» **What is expected**
Somewhere below is a line with "model's choice (notes/assumptions/1.md" and, later, a line with "at a port -/"; repeat those two lines and all the lines between them, exactly as they are.
════════════════
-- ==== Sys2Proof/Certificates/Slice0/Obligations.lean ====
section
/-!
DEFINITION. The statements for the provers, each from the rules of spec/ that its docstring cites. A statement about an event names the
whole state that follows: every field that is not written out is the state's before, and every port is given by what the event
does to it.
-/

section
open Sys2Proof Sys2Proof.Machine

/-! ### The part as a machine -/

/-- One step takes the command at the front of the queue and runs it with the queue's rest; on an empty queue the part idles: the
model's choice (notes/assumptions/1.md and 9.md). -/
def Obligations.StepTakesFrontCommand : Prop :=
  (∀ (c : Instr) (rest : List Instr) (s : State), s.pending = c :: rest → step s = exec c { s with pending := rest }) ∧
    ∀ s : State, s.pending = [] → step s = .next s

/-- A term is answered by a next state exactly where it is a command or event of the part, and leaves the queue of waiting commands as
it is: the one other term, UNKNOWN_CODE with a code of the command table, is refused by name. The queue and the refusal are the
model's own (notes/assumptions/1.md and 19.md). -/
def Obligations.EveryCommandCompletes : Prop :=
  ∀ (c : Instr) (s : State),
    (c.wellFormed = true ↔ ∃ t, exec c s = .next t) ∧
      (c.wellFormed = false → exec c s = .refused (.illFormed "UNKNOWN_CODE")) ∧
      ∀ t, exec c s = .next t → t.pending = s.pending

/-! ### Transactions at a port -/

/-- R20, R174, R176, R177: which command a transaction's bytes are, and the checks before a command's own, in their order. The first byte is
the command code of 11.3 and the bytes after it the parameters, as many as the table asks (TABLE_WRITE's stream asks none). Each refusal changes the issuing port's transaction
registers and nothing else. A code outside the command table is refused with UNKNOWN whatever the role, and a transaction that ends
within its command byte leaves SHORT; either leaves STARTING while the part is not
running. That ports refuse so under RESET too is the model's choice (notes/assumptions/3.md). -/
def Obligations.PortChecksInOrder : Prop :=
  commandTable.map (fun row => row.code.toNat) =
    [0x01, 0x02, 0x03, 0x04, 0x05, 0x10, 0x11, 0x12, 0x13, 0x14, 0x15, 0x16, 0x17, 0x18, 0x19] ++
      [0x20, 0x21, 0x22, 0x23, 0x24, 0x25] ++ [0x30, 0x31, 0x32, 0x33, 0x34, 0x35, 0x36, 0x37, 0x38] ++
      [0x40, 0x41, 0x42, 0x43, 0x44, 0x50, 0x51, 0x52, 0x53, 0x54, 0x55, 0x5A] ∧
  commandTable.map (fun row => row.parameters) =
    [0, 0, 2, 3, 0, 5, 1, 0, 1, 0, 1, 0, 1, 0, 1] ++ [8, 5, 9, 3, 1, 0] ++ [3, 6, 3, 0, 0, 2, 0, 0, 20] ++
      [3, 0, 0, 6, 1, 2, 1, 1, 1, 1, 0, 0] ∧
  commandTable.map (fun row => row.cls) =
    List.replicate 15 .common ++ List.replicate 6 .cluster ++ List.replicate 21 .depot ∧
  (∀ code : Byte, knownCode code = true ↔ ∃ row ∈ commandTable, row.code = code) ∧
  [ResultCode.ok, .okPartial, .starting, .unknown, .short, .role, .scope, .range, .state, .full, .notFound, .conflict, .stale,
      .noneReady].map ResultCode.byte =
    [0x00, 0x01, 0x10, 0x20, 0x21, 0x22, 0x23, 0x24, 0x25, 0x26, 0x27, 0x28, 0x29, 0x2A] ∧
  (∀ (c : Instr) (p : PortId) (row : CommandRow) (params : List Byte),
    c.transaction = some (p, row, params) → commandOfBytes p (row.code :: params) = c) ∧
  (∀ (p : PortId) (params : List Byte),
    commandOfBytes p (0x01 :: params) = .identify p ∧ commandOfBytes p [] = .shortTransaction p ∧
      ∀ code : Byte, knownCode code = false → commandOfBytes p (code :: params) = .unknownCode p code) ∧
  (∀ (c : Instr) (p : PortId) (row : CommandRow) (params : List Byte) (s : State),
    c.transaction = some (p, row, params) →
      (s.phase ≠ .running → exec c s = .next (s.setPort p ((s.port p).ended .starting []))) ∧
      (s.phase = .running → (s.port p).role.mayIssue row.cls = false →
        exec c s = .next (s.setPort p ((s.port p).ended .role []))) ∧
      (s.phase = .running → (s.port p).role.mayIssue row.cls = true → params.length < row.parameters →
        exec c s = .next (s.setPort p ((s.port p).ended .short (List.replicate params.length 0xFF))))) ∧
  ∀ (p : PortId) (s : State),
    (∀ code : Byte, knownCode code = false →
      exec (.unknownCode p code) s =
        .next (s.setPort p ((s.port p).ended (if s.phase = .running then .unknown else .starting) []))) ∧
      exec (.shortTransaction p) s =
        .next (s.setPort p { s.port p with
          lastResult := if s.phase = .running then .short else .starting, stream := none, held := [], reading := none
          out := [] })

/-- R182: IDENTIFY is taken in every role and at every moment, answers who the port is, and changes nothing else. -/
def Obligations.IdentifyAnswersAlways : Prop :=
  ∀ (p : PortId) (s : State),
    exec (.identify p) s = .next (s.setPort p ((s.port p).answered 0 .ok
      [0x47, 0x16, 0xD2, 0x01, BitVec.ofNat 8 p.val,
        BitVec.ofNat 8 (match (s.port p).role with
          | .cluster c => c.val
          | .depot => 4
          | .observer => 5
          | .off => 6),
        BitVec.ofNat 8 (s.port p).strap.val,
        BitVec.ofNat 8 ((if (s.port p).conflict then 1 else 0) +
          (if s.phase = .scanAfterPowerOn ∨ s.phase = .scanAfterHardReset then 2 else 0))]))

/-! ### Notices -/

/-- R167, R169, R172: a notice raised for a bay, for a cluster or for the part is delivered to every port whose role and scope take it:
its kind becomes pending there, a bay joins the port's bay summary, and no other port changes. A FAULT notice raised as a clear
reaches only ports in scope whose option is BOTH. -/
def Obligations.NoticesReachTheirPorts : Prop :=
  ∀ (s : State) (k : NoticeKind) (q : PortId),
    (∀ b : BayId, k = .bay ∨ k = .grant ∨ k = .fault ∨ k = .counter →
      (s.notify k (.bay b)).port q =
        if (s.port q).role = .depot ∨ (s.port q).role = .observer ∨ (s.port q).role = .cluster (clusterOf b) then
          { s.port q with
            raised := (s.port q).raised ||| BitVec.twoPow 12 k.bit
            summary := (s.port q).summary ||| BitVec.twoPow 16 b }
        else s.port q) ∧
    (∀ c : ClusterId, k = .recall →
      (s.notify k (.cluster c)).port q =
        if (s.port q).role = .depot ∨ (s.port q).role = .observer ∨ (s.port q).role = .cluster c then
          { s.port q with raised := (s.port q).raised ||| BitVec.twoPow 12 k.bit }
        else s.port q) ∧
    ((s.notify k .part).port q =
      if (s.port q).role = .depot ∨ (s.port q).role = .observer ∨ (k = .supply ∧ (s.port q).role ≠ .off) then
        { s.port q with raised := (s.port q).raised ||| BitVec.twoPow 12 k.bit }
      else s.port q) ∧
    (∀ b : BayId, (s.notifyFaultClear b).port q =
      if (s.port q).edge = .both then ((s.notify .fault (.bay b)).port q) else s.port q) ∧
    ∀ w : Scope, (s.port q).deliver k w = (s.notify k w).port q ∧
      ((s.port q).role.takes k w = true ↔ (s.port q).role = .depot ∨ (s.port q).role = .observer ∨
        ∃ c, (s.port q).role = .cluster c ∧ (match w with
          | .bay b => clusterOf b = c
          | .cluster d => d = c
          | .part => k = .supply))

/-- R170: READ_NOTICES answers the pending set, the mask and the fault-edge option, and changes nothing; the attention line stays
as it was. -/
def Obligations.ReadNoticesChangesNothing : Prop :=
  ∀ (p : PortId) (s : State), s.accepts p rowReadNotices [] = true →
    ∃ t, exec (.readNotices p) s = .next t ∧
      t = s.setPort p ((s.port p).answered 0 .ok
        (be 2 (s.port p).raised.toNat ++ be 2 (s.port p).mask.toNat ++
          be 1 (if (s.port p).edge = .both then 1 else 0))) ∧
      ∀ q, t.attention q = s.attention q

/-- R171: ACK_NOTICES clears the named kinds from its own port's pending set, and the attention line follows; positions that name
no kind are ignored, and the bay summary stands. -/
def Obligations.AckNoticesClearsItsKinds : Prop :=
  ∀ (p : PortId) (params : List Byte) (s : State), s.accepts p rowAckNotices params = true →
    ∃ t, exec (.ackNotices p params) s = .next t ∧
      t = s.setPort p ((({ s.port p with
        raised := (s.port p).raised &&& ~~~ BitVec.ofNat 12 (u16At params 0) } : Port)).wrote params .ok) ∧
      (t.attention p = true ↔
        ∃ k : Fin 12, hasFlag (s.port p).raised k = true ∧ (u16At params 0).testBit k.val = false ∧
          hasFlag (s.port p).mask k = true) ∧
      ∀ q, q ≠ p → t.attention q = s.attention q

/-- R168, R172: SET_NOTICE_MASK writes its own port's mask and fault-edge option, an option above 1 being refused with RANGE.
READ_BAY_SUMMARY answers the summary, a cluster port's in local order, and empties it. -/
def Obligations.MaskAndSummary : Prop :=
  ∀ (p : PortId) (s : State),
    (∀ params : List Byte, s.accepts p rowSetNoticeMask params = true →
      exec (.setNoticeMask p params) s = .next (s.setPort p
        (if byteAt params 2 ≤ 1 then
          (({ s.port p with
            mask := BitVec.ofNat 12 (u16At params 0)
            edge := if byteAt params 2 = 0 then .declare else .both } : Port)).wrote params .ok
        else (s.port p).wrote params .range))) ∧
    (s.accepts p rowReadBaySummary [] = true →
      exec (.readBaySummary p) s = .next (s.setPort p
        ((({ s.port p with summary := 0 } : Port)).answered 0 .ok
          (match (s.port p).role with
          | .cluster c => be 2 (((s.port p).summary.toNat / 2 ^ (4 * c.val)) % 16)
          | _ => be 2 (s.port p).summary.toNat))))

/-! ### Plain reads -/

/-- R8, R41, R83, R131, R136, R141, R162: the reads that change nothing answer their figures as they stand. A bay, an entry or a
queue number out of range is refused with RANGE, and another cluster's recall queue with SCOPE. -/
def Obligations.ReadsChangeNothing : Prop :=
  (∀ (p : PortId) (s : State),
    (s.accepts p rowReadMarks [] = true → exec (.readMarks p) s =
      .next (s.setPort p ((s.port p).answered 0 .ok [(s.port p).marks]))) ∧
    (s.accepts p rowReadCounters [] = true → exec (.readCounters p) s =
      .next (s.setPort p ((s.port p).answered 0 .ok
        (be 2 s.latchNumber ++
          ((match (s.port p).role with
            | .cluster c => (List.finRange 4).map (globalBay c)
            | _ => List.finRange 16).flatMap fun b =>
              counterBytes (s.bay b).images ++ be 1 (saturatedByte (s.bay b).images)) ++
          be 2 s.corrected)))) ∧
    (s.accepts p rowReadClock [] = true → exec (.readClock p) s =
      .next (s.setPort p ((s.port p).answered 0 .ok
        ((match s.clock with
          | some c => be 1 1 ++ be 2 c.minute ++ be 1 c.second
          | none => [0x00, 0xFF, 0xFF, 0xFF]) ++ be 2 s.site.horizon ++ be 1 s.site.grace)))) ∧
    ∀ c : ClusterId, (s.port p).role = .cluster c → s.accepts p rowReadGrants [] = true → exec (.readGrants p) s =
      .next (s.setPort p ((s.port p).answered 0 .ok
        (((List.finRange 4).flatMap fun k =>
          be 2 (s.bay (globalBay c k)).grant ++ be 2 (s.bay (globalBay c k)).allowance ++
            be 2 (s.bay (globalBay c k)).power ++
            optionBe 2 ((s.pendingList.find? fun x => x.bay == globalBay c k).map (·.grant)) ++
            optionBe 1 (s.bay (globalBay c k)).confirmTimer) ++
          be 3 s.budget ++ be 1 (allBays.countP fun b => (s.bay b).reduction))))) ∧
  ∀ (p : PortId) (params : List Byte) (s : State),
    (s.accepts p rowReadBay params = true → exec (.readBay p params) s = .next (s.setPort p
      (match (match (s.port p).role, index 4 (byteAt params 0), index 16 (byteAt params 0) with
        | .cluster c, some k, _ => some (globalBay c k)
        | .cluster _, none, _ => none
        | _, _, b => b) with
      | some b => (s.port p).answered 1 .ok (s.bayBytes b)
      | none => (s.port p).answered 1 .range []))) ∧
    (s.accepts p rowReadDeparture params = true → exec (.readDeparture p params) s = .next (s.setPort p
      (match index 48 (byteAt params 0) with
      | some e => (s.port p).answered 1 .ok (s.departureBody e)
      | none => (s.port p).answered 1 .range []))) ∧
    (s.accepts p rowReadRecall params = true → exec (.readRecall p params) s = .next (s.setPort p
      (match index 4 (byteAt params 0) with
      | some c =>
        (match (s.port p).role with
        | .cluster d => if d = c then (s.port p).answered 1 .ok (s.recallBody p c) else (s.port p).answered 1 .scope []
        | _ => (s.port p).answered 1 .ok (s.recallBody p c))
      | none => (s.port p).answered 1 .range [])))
════════════════
» **Task result**
model's choice (notes/assumptions/1.md and 9.md). -/
def Obligations.StepTakesFrontCommand : Prop :=
  (∀ (c : Instr) (rest : List Instr) (s : State), s.pending = c :: rest → step s = exec c { s with pending := rest }) ∧
    ∀ s : State, s.pending = [] → step s = .next s

/-- A term is answered by a next state exactly where it is a command or event of the part, and leaves the queue of waiting commands as
it is: the one other term, UNKNOWN_CODE with a code of the command table, is refused by name. The queue and the refusal are the
model's own (notes/assumptions/1.md and 19.md). -/
def Obligations.EveryCommandCompletes : Prop :=
  ∀ (c : Instr) (s : State),
    (c.wellFormed = true ↔ ∃ t, exec c s = .next t) ∧
      (c.wellFormed = false → exec c s = .refused (.illFormed "UNKNOWN_CODE")) ∧
      ∀ t, exec c s = .next t → t.pending = s.pending

/-! ### Transactions at a port -/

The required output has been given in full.